Masalahnya adalah energi mendalamnya mengandung lima elemen yang berbeda. Tidak termasuk energi mendalam cahaya, yang merupakan kekuatan yang hanya ada dalam catatan kuno, ada total enam elemen di Abyss: Air, Api, Angin, Petir, Tanah, dan Kegelapan. Dan Yun Che mengolah lima di antaranya pada saat yang sama!

Ini benar-benar bertentangan dengan ajaran bibinya, ayahnya, dan para Imam Besar.

Bahkan Imam Besar Ling Xian, penguasa unsur dari empat Imam Besar berkat urat nadinya yang mendalam dan warisan ilahi, tidak dapat mengendalikan banyak unsur ini pada saat yang bersamaan. Hanya tiga.

Hua Caili ingin sekali bertanya kepada bibinya tentang hal ini, tetapi dia tidak ingin mengganggu Yun Che. Jadi, dia hanya bisa melanjutkan menontonnya dalam diam.

Sebelum dia menyadarinya, dia menatapnya dengan tatapan kosong lagi.

Saat ini, badai energi yang dahsyat di tubuhnya telah berkurang drastis. Dia tampaknya telah mengendalikan semuanya sepenuhnya.
Pada saat inilah sesuatu yang tidak biasa terjadi. Ketika energi mendalam Yun Che tampaknya kembali stabil sepenuhnya, badai dahsyat muncul entah dari mana, dan aliran energi mendalam yang tak terhitung jumlahnya mengalir ke tubuhnya, mengepulkan rambut dan pakaiannya.
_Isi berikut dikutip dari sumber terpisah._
-- ==== Sys2Proof/Laws/Description.lean ====
section
/-! SUPPORT. What the reading of one item of an image can come to, said once for each kind (R3, R11, R12, R13): an item
is read exactly when a record that passes stands at the front of the octets, and it is that record. -/

namespace Sys2Proof.Machine

open Sys2Proof

/-- An octet is that of its own number. -/
theorem octet1_toNat_self (b : Byte) : octet1 b.toNat = b := by
  simp [octet1]

/-- An octet that is a number's is that number's alone below 256. -/
theorem eq_octet1_iff {b : Byte} {n : Nat} (h : n < 256) : b = octet1 n ↔ b.toNat = n := by
  constructor
  · rintro rfl; exact octet1_toNat n h
  · rintro rfl; exact (octet1_toNat_self b).symm

theorem placeOfCode_iff {b : Byte} {p : Place} : placeOfCode b.toNat = some p ↔ b = octet1 (placeCode p) := by
  rw [eq_octet1_iff (by cases p <;> decide)]
  unfold placeOfCode
  split <;> rename_i h <;> cases p <;> simp_all [placeCode]

theorem nodeKindOfCode_iff {b : Byte} {k : NodeKind} :
    nodeKindOfCode b.toNat = some k ↔ b = octet1 (nodeKindCode k) ∧ k ≠ .earth := by
  rw [eq_octet1_iff (by cases k <;> decide)]
  unfold nodeKindOfCode
  split <;> rename_i h <;> cases k <;> simp_all [nodeKindCode]

theorem apparatusKindOfCode_iff {b : Byte} {k : ApparatusKind} :
    apparatusKindOfCode b.toNat = some k ↔ b = octet1 (apparatusKindCode k) := by
  rw [eq_octet1_iff (by cases k <;> decide)]
  unfold apparatusKindOfCode
  split <;> rename_i h <;> cases k <;> simp_all [apparatusKindCode]

theorem guardOfCode_iff {b : Byte} {g : Guard} : guardOfCode b.toNat = some g ↔ b = octet1 (guardCode g) := by
  rw [eq_octet1_iff (by cases g <;> decide)]
  unfold guardOfCode
  split <;> rename_i h <;> cases g <;> simp_all [guardCode]

/-- A number is in no earlier record, in the two ways of writing it. -/
theorem all_ne_iff {α : Type} (l : List α) (f : α → Nat) (n : Nat) :
    (l.all fun x => f x != n) = true ↔ n ∉ l.map f := by
  simp [List.mem_map]

/-- A number is a declared one, in the two ways of writing it. -/
theorem any_eq_iff {α : Type} (l : List α) (f : α → Nat) (n : Nat) :
    (l.any fun x => f x = n) = true ↔ n ∈ l.map f := by
  simp [List.mem_map]

/-- The HEADER item (R10). -/
theorem headerOk_iff {image : List Byte} : headerOk image = true ↔ HeaderPasses image := by
  simp only [headerOk, zeroOrWithin, Bool.and_eq_true, Bool.or_eq_true, decide_eq_true_eq, and_assoc]
  simp only [HeaderPasses, headerFields, List.forall_mem_cons, List.not_mem_nil, false_imp_iff, implies_true,
    and_true, and_assoc]
  exact Iff.rfl

/-- A BAY item (R11). -/
theorem parseBay_iff {earlier : List BayDesc} {rest more : List Byte} {x : BayDesc} :
    parseBay earlier rest = some (x, more) ↔ ∃ record, rest = record ++ more ∧ BayPasses earlier record x := by
  constructor
  · intro h
    unfold parseBay at h
    split at h
    · rename_i n p tail
      split at h
      · rename_i place hp
        split at h
        · rename_i hc
          simp only [Option.some.injEq, Prod.mk.injEq] at h
          obtain ⟨rfl, rfl⟩ := h
          simp only [Bool.and_eq_true, decide_eq_true_eq, all_ne_iff] at hc
          exact ⟨[n, p], rfl, by rw [octet1_toNat_self, ← placeOfCode_iff.1 hp], hc.1, hc.2⟩
        · cases h
      · cases h
    · cases h
  · rintro ⟨record, rfl, rfl, h1, h2⟩
    have hn : (octet1 x.number).toNat = x.number := octet1_toNat _ (by omega)
    have hall := (all_ne_iff earlier BayDesc.number x.number).2 h2
    simp [parseBay, hn, h1, hall]

/-- A NODE item (R11). -/
theorem parseNode_iff {earlier : List NodeDesc} {rest more : List Byte} {x : NodeDesc} :
    parseNode earlier rest = some (x, more) ↔ ∃ record, rest = record ++ more ∧ NodePasses earlier record x := by
  constructor
  · intro h
    unfold parseNode at h
    split at h
    · rename_i n k i tail
      split at h
      · rename_i kind hk
        split at h
        · rename_i hc
          simp only [Option.some.injEq, Prod.mk.injEq] at h
          obtain ⟨rfl, rfl⟩ := h
          simp only [Bool.and_eq_true, decide_eq_true_eq, all_ne_iff, bne_iff_ne, ne_eq] at hc
          obtain ⟨hk1, hk2⟩ := nodeKindOfCode_iff.1 hk
          refine ⟨[n, k, i], rfl, ?_, hc.1.1, n.isLt, hc.1.2, hk2⟩
          have : i = octet1 (if i.toNat = 1 then 1 else 0) := by
            rw [eq_octet1_iff (by split <;> omega)]
            have := hc.2
            split <;> omega
          simp [octet1_toNat_self, ← hk1, ← this]
        · cases h
      · cases h
    · cases h
  · rintro ⟨record, rfl, rfl, h1, h2, h3, h4⟩
    have hn : (octet1 x.number).toNat = x.number := octet1_toNat _ h2
    have hall := (all_ne_iff earlier NodeDesc.number x.number).2 h3
    have hk := nodeKindOfCode_iff.2 ⟨rfl, h4⟩
    obtain ⟨number, kind, indicator⟩ := x
    have hm : number % 256 = number := Nat.mod_eq_of_lt h2
    cases indicator <;> simp [parseNode, octet1, hm] <;> simp_all [octet1]

/-- An INPUT item (R11). -/
theorem parseInput_iff {bays : List BayDesc} {earlier : List InputDesc} {rest more : List Byte} {x : InputDesc} :
    parseInput bays earlier rest = some (x, more)
      ↔ ∃ record, rest = record ++ more ∧ InputPasses bays earlier record x := by
  constructor
  · intro h
    unfold parseInput at h
    split at h
    · rename_i n b tail
      split at h
      · rename_i hc
        simp only [Option.some.injEq, Prod.mk.injEq] at h
        obtain ⟨rfl, rfl⟩ := h
        simp only [Bool.and_eq_true, decide_eq_true_eq, all_ne_iff, any_eq_iff] at hc
        exact ⟨[n, b], rfl, by simp [octet1_toNat_self], hc.1.1, b.isLt, hc.1.2, hc.2⟩
      · cases h
    · cases h
  · rintro ⟨record, rfl, rfl, h1, h2, h3, h4⟩
    have hn : (octet1 x.number).toNat = x.number := octet1_toNat _ (by omega)
    have hb : (octet1 x.bay).toNat = x.bay := octet1_toNat _ h2
    have hall := (all_ne_iff earlier InputDesc.number x.number).2 h3
    have hany := (any_eq_iff bays BayDesc.number x.bay).2 h4
    simp [parseInput, hn, hb, h1, hall, hany]

/-- The terms of an APPARATUS item (R12). -/
theorem parseTerms_iff {lenient : Bool} {inputs : List InputDesc} (n : Nat) {rest more : List Byte} {xs : List Term} :
    parseTerms lenient inputs n rest = some (xs, more)
      ↔ xs.length = n ∧ rest = xs.flatMap termOctets ++ more
        ∧ ∀ e ∈ xs, e.input ≤ 127 ∧ (lenient = true ∨ e.input ∈ inputs.map InputDesc.number) := by
  induction n generalizing rest xs with
  | zero =>
    simp only [parseTerms, Option.some.injEq, Prod.mk.injEq]
    constructor
    · rintro ⟨rfl, rfl⟩; simp
    · rintro ⟨h, rfl, -⟩
      obtain rfl := List.length_eq_zero_iff.1 h
      simp
  | succ n ih =>
    constructor
    · intro h
      unfold parseTerms at h
      split at h
      · rename_i he; cases he
      · rename_i i v g tail hn
        split at h
        · rename_i guarded hg
          split at h
          · rename_i hc
            split at h
            · rename_i terms tail' ht
              simp only [Option.some.injEq, Prod.mk.injEq] at h
              obtain ⟨rfl, rfl⟩ := h
              cases hn
              obtain ⟨h1, h2, h3⟩ := ih.1 ht
              simp only [Bool.and_eq_true, decide_eq_true_eq, Bool.or_eq_true, any_eq_iff] at hc
              refine ⟨by simp [h1], ?_, fun e he => ?_⟩
              · have : v = octet1 (if v.toNat = 1 then 1 else 0) := by
                  rw [eq_octet1_iff (by split <;> omega)]
                  have := hc.1.2
                  split <;> omega
                simp [termOctets, octet1_toNat_self, ← guardOfCode_iff.1 hg, ← this, ← h2]
              · rcases List.mem_cons.1 he with rfl | he
                · exact ⟨hc.1.1, hc.2⟩
                · exact h3 e he
            · cases h
          · cases h
        · cases h
      · cases h
    · rintro ⟨h1, rfl, h3⟩
      match xs, h1 with
      | x :: xs, h1 =>
        have hx := h3 x (by simp)
        have hi : (octet1 x.input).toNat = x.input := octet1_toNat _ (by omega)
        have hg := guardOfCode_iff.2 (rfl : octet1 (guardCode x.direction) = _)
        have ht := ih.2 ⟨by simpa using h1, rfl, fun e he => h3 e (List.mem_cons_of_mem _ he)⟩
        have hr : (octet1 (if x.required then 1 else 0)).toNat = if x.required then 1 else 0 :=
          octet1_toNat _ (by split <;> omega)
        have hl : (lenient || inputs.any fun y => y.number = x.input) = true := by
          rw [Bool.or_eq_true, any_eq_iff]; exact hx.2
        have hr1 : (if x.required = true then 1 else 0) ≤ 1 := by split <;> omega
        have hr2 : decide ((if x.required = true then 1 else 0) = 1) = x.required := by cases x.required <;> rfl
        simp only [List.flatMap_cons, termOctets, List.cons_append, List.nil_append, parseTerms, hg,
          hi, hr, hl, decide_eq_true hx.1, decide_eq_true hr1, Bool.and_self, if_true, hr2]
        rw [ht]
Ini baru permulaan. Arus energi yang mendalam sudah cukup menakjubkan, tetapi masih bertambah kuat karena napas. Seolah-olah energi yang mendalam alami di seluruh ruang ini sedang dihisap ke dalam tubuh Yun Che, dan bahkan debu jurang tidak dapat menghalangi alirannya.

Jauh di atas langit, Hua Qingying juga bisa merasakan aliran energi mendalam yang tidak wajar di sekitarnya. Kali ini, keterkejutannya menjalar hingga ke jiwanya.

Alasannya sederhana. Keributan ini seharusnya tidak pernah terjadi di Alam Master Ilahi. Malah, ini lebih seperti terobosan Alam Kepunahan Ilahi!

Energi alami yang mendalam di sekitarnya masih mengalir ke Yun Che tanpa ada tanda-tanda akan berhenti. Rambut Hua Caili tertiup angin kencang, dan kerudungnya hampir tertiup angin. Dia menatap Yun Che seperti sedang menatap monster yang tidak pernah dia ketahui keberadaannya… sampai sekarang.

Bukan hanya itu saja, dia mempunyai firasat samar bahwa seluruh Kabut Tak Berujung berguncang karena terobosan pria ini.

Tiba-tiba, Hua Qingying menyadari bahwa persepsi ilahinya telah meninggalkan Hua Caili selama tujuh tarikan napas. Begitulah terkejutnya dia.

Yun Che…

Di Alam Jurang Qilin, dia telah menghancurkan seluruh kelompok Master Ilahi sebagai Penguasa Ilahi. Sekarang, dia memengaruhi dunia seperti yang dilakukan oleh Setengah Dewa selama terobosannya.

Jelas bahwa dia memiliki kekuatan yang melampaui akal sehat.

Dari mana dia berasal?

Badai dahsyat itu akan berlangsung sedikitnya seratus napas sebelum akhirnya melambat dan berhenti.

Rambut hitam Yun Che perlahan jatuh ke bahunya, dan dia tampak begitu damai seolah-olah dia sedang tertidur.

Bahkan luka-luka yang menodai wajahnya sudah banyak memudar.

Namun, seorang gadis yang menjaganya tidak merasa tenang. Bahkan tidak dekat-dekat sekali.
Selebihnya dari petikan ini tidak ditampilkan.